World Economic Forum ("WEF") guidelines on the responsible procurement of AI solutions
The WEF has usefully provided its input on the matter and published guidelines for the responsible procurement of AI solutions. These guidelines are relevant for both public and private sectors and serve as a benchmark for the procurement of AI. The main takeaways of the guidelines are to:
- assess potential AI solutions’ ethical standards and their regulatory compliance (which is currently a shot in the dark);
- align these solutions with your business and commercial objectives. Balancing the business need to procure AI with their current AI capabilities, is an important consideration or public and private bodies. It is important to manage the uncertainty of procuring AI systems with the potential commercial benefit of investing time and money into them; and
- evaluate their potential impact both socially and ethically. Companies can take a proactive step here by formulating a risk assessment early in the procurement process and set up an internal AI governance team to prepare for audits on compliance requirements under the Act in advance.

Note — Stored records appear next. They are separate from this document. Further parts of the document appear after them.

-- ==== Sys2Proof/Machine/Outside.lean ====
section
/-! DEFINITION. What comes from outside the harts' streams and is no row of the opcode table: the host's writes (R420), poison from the
pool (R399, R422), what firmware does after boot (R80, R422, R428, R434), a tutor that fails (R431), errors that ECC finds (R399,
R401), fills of the instruction stores (R11, R32), and what the causeway brings (R289, R424). -/

namespace Sys2Proof.Machine

/-- The host writes its own memory (R420), line by line: a line that a pin rests on, or that an earlier write waits on, it writes once that is over, as
every other writer does (R240). -/
def State.hostWrite (s : State) (addr : BitVec 48) (bs : List Byte) : State :=
  let pa := 2 ^ 51 + addr.toNat
  let bs := bs.take (2 ^ 48 - addr.toNat)
  let org : Origin := ⟨0, 0, s.tick⟩
  (List.range ((pa % 64 + bs.length + 63) / 64)).foldl (fun s i =>
    let lo := 64 * i - pa % 64
    let part := (bs.take (64 * i + 64 - pa % 64)).drop lo
    if s.heldAtHome (pa + lo) part.length then s.queueWrite ⟨false, pa + lo, 0, 0, .host, 0, .store part, org⟩
    else s.hostPut org (pa + lo) part) s

/-- A pool device returns a line with CXL poison: all eight words are poisoned (R399). -/
def State.poolPoison (s : State) (line : Nat) : State :=
  if s.enumerated (line / 64 * 64) then s.onCa fun c => c.poisonWords (line / 64 * 64) 64 else s

/-- A shoal evicts a line, unless the line is resident and its mapping stands (R80). -/
def State.evictShoal (s : State) (isle line : Nat) : State :=
  s.onCa fun c => { c with shoal := c.shoal.filter fun l => !(l.isle == isle && l.line == line && !(l.kept && s.mappingStands l)) }

/-- A register word of a hart with one more wrong bit (R399). Which bits they are is not said; the second is taken to be another one
(DESIGN CHOICE, log 48). -/
def Hart.flip (h : Hart) (w : BadWord) : Hart :=
  if h.bad.contains w then h
  else if h.weak.contains w then { h with weak := h.weak.filter (· != w), bad := h.bad ++ [w] }
  else { h with weak := h.weak ++ [w] }

/-- One bit of word k of a replay-queue entry goes wrong: it can be corrected as the entry is read (R399), unless another bit of the word is wrong
already; then its element is lost, and cause 35 with SUB 6 gives its address (R401). -/
def State.replayError (s : State) (n k : Nat) : State :=
  match s.ca.parked[n]? with
  | none => s
  | some e =>
    if e.weak.contains k then (s.onCa fun c => { c with parked := c.parked.eraseIdx n }).loseParked e 35 6
    else s.onCa fun c => { c with parked := c.parked.set n { e with weak := e.weak ++ [k] } }

/-- One bit of word k of an engine command goes wrong: it can be corrected as the engine reads it (R399), unless another bit of the word is wrong
already; then the command ends with status 2, if it has not ended, and its hart takes cause 35 with SUB 7 (R401). -/
def State.commandError (s : State) (n k : Nat) : State :=
  match s.un.cmds[n]? with
  | none => s
  | some c =>
    if c.weak.contains k then
      let x : AsyncCause := { code := 35, sub := 7, sval := 0, batch := [] }
      let s := s.onContext c.own (fun h => { h with pend := h.pend ++ [x] }) fun o => { o with pend := o.pend ++ [x] }
      if c.ending.isSome then s.onUn fun u => { u with cmds := u.cmds.set n { c with weak := c.weak.filter (· != k) } } else s.finish c 2 0 0 none
    else s.onUn fun u => { u with cmds := u.cmds.set n { c with weak := c.weak ++ [k] } }

/-- State of a partition's registrar that cannot be corrected: every hart of the partition takes cause 35 with SUB 7, and no engine command is
affected (R401; which harts take it is not said: DESIGN CHOICE, log 105). -/
def State.loseRegistrar (s : State) (part : BitVec 3) : State :=
  let hit (h : Hart) : Hart := if h.live ∧ h.su.part = part then h.raise 35 7 0 else h
  { s with h := hit s.h, others := s.others.map hit }

/-- The L1 instruction cache of the current hart's core receives the line of an address (R11). -/
def State.fillCodeAt (s : State) (va : Word) : State :=
  match s.translate s.h.space .fetch va with
  | .ok p => if s.h.live && s.copyable s.h.su.part p.pa then s.fillCode s.h.su.part s.h.hid.core (p.pa / 64 * 64) else s
  | .error _ => s

/-- The current hart's loop buffer receives its innermost active body, when that has at most 256 bytes and all of it can be fetched (R32). -/
def State.fillLoop (s : State) : State :=
  match s.h.sc.frames.head? with
  | none => s
  | some f =>
    let n := (f.stop - f.start).toNat
    let bs := (List.range n).filterMap fun i =>
      match s.translate s.h.space .fetch (f.start + BitVec.ofNat 64 i) with
      | .ok p => some ((s.settleCode (f.start + BitVec.ofNat 64 i) p.pa 1).codeByte (f.start + BitVec.ofNat 64 i) p.pa)
      | .error _ => none
    let s := (List.range n).foldl (fun (s : State) i => match s.translate s.h.space .fetch (f.start + BitVec.ofNat 64 i) with
      | .ok p => s.settleCode (f.start + BitVec.ofNat 64 i) p.pa 1
      | .error _ => s) s
    if s.h.live ∧ n ≤ 256 ∧ bs.length = n then { s with h := { s.h with loop := some ⟨f.start, bs⟩ } } else s

/-- What each thing from outside does. -/
def State.happens (s : State) (o : Outside) : State :=
  match o with
  | .hostWrite addr bs => s.hostWrite addr bs
  | .cxlPoison line => s.poolPoison line.toNat
  | .extentAdd base size => s.addExtent base size
  | .tutorFailure isle reason => s.tutorFails isle reason
  | .partitionChange part load => s.changePartition part load
  | .powerLimit isle watts =>
    if s.dev.boot.running then s.setClock isle fun c => { c with watts := storedWatts watts } else s
  | .shoalReserve isle lines =>
    if s.dev.boot.running then { s with dev := { s.dev with reserve := s.dev.reserve.set isle.toNat (storedReserve lines) } } else s
  | .shoalEvict isle line => s.evictShoal isle.toNat (line.toNat / 64 * 64)
  | .flitAcknowledged l => if (s.linkOf l).lost then s else s.setLink l { s.linkOf l with replays := 0 }
  | .memoryError a => s.flip (a.toNat / 8)
  | .registerError hid w => s.onHart hid fun h => h.flip w
  | .replayError n k => s.replayError n k
  | .commandError n k => s.commandError n k
  | .registrarError part => s.loseRegistrar part
  | .codeFill hid va => s.asHart hid fun s => s.fillCodeAt va
  | .loopFill hid => s.asHart hid State.fillLoop
  | .peerToken w => if s.portUp w.port then s.onUn fun u => { u with tokens := u.tokens ++ [w] } else s
  | .peerReady w => if s.portUp w.port then s.onUn fun u => { u with ready := u.ready ++ [w] } else s

end Sys2Proof.Machine
end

While the AI SCCs provide us with a structured approach to contracting for AI systems, they are subject to certain, significant limitations in the way they are currently drafted, including in their assumptions about roles in the AI supply chain and in not addressing some specific legal and commercial matters. At this point in time, they should be viewed as very much a ‘work in progress’ as there is still ongoing modifications and peer-to-peer input still flowing in from policy makers in the EU and industry leaders. Read in conjunction with the WEF guidelines on responsible procurement of AI solutions however, both private and public organisations have a useful starting point in putting pen to paper on what will eventually, likely, become a common form of standard AI contract terms.